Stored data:
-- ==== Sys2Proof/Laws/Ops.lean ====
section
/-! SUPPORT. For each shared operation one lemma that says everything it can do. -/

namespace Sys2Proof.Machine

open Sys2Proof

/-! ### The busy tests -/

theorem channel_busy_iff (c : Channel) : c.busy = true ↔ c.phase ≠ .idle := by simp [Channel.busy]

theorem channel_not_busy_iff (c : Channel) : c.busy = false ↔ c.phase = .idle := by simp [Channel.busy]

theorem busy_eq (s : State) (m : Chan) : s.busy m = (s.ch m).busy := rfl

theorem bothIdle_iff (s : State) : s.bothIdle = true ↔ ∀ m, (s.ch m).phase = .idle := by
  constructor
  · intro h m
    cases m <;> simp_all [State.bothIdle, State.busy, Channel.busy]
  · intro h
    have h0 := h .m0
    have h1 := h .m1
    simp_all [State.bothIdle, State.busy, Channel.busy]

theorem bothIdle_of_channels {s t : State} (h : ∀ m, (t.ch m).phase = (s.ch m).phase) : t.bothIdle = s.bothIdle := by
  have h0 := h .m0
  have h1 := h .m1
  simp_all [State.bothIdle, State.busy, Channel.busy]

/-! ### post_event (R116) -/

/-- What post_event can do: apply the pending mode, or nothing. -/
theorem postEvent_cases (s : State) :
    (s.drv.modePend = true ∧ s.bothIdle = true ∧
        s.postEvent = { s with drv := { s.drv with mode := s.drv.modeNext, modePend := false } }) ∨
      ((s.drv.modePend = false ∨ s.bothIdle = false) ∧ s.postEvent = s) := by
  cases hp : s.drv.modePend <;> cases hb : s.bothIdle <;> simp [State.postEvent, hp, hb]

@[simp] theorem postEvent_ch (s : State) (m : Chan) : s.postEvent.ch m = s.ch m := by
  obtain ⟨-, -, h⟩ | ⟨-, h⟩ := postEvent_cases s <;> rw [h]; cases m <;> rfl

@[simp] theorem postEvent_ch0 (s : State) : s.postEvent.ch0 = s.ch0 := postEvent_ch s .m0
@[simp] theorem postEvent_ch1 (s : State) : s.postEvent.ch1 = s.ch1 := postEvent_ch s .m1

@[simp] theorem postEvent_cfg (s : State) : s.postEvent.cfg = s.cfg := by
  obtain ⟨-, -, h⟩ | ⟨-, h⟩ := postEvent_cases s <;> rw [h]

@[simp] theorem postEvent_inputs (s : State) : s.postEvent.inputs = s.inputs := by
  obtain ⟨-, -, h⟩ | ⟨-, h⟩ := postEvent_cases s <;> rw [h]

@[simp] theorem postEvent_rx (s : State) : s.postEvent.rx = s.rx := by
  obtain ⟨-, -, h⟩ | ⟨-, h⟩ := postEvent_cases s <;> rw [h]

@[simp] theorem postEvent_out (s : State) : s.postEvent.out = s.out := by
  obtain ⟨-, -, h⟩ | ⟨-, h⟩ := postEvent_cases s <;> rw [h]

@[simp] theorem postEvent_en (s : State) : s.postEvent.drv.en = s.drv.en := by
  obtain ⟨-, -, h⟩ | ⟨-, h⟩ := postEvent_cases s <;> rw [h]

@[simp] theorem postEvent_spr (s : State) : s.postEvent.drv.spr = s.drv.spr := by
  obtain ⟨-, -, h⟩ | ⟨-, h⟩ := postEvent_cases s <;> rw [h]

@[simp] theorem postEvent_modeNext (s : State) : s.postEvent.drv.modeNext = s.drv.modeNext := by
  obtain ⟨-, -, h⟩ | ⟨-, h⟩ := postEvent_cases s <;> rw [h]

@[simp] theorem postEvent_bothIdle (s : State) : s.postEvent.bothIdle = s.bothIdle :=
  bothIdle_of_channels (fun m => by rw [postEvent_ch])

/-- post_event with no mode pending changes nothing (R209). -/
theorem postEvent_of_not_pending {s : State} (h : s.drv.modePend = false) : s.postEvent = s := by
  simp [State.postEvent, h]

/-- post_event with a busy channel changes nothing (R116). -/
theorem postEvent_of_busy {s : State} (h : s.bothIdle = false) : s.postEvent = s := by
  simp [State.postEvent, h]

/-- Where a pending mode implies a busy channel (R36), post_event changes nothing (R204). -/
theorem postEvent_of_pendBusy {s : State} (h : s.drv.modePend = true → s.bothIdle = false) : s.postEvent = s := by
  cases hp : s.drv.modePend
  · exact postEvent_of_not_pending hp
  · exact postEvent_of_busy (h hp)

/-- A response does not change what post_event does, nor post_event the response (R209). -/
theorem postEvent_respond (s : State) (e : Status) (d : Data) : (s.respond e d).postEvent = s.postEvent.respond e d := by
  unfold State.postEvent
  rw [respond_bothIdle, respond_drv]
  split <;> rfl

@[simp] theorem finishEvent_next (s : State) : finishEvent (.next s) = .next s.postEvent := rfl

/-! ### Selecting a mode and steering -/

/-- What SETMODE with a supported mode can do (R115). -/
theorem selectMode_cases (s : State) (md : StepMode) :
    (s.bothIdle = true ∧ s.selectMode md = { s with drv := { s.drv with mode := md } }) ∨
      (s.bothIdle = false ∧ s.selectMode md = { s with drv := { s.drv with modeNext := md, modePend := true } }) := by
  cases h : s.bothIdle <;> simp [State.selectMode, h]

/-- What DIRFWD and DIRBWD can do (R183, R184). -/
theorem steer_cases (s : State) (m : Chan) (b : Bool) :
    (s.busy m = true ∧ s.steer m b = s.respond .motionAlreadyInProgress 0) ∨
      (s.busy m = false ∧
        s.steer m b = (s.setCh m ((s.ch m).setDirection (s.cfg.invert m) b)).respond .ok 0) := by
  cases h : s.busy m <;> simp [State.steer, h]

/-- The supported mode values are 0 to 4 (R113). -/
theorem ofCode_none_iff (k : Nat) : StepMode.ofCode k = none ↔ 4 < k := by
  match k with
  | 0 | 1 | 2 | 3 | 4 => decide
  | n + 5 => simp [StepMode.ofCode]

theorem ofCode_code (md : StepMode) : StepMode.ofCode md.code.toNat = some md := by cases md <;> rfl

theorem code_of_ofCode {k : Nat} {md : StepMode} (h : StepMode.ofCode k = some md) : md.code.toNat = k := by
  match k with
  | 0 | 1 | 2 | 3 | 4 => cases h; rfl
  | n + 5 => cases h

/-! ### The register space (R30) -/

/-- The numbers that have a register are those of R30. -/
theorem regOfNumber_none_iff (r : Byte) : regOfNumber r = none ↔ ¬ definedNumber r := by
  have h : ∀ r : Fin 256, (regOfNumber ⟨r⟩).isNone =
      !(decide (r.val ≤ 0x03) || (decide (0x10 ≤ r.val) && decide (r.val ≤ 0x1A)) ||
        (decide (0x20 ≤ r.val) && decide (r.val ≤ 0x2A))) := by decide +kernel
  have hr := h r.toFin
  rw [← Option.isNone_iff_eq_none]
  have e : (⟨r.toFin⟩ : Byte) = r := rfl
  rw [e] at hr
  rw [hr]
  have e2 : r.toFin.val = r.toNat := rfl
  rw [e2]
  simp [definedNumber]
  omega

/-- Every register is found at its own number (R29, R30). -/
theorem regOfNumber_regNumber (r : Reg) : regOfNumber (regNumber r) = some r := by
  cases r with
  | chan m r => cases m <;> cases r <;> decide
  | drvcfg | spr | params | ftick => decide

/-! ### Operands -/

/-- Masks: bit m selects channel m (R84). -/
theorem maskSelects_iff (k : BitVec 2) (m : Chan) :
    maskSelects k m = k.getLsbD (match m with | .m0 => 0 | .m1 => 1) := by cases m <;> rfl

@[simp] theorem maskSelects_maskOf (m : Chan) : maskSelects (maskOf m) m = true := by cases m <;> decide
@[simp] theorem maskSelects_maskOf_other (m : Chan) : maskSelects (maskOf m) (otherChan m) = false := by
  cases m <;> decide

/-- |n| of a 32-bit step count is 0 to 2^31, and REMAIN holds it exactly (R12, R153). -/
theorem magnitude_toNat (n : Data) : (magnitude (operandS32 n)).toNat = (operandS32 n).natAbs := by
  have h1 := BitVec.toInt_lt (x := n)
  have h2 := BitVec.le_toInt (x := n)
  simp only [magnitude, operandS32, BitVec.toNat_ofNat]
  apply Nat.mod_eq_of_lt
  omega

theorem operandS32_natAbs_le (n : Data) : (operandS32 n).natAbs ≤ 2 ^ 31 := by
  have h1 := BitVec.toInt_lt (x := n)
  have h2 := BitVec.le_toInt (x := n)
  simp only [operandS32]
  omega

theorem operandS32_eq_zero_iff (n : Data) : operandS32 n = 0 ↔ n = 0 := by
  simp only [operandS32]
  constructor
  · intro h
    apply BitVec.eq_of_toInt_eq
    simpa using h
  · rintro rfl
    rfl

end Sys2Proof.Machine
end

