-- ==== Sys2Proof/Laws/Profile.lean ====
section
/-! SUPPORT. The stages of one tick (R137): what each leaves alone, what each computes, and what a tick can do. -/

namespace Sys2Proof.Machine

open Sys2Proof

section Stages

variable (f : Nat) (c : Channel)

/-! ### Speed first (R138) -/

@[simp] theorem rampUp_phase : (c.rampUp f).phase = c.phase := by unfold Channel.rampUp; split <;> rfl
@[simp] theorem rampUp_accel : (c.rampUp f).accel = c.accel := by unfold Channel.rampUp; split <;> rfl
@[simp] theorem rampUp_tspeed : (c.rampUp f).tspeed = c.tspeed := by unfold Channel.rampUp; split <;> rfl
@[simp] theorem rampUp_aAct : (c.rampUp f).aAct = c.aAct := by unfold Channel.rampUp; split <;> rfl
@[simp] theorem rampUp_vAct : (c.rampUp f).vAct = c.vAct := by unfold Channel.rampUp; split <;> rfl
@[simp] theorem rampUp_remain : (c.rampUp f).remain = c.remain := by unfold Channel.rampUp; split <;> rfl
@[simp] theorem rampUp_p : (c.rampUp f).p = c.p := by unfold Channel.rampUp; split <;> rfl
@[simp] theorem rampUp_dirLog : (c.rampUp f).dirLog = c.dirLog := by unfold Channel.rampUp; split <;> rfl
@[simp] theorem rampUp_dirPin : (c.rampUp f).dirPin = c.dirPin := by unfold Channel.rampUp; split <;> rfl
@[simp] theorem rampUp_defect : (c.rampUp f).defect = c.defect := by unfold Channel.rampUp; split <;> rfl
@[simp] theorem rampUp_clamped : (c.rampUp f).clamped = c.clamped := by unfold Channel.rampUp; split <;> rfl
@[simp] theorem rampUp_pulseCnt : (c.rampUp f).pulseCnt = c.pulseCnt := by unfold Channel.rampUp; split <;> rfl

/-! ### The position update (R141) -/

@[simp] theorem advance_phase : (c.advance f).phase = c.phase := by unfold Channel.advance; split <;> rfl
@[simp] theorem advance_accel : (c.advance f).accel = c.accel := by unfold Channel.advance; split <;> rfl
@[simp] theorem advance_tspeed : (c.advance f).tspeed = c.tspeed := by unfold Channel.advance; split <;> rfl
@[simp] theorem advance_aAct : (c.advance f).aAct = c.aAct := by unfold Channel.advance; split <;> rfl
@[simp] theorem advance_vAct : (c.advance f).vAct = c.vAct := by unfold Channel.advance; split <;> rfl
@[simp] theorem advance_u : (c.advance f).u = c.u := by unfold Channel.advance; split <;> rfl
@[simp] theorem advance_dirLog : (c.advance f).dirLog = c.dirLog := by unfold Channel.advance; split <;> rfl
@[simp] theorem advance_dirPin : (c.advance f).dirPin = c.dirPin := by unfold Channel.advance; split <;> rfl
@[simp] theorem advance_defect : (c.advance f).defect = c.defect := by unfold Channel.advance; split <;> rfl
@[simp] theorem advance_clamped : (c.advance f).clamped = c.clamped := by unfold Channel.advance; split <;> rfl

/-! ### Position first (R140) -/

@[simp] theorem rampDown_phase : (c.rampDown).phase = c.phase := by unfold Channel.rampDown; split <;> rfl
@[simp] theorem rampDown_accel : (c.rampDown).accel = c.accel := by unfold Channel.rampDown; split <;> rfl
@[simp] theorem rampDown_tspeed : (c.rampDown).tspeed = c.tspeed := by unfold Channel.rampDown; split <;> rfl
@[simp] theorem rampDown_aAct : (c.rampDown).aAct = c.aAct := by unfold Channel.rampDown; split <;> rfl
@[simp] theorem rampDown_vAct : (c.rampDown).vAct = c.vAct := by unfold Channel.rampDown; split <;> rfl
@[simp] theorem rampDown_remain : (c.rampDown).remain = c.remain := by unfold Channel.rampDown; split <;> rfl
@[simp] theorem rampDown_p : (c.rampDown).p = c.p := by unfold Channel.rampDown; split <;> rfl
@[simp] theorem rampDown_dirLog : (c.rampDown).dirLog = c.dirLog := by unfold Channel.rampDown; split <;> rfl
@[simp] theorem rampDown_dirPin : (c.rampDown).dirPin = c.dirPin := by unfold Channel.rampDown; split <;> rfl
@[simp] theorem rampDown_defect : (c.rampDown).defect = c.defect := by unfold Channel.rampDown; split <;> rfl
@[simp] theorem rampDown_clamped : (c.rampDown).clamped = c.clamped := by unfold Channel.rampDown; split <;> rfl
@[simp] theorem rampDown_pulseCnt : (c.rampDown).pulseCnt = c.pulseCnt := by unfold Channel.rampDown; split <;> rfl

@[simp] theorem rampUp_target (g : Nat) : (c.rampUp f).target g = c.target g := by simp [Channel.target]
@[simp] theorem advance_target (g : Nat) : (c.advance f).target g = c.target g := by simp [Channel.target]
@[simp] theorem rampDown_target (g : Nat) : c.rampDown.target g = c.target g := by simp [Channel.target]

DIRECTIONS FOR THIS TASK —
Where a line in the records above contains the word "tspeed", copy that line.

ANSWER SPACE —
@[simp] theorem rampUp_tspeed : (c.rampUp f).tspeed = c.tspeed := by unfold Channel.rampUp; split <;> rfl
@[simp] theorem advance_tspeed : (c.advance f).tspeed = c.tspeed := by unfold Channel.advance; split <;> rfl
@[simp] theorem rampDown_tspeed : (c.rampDown).tspeed = c.tspeed := by unfold Channel.rampDown; split <;> rfl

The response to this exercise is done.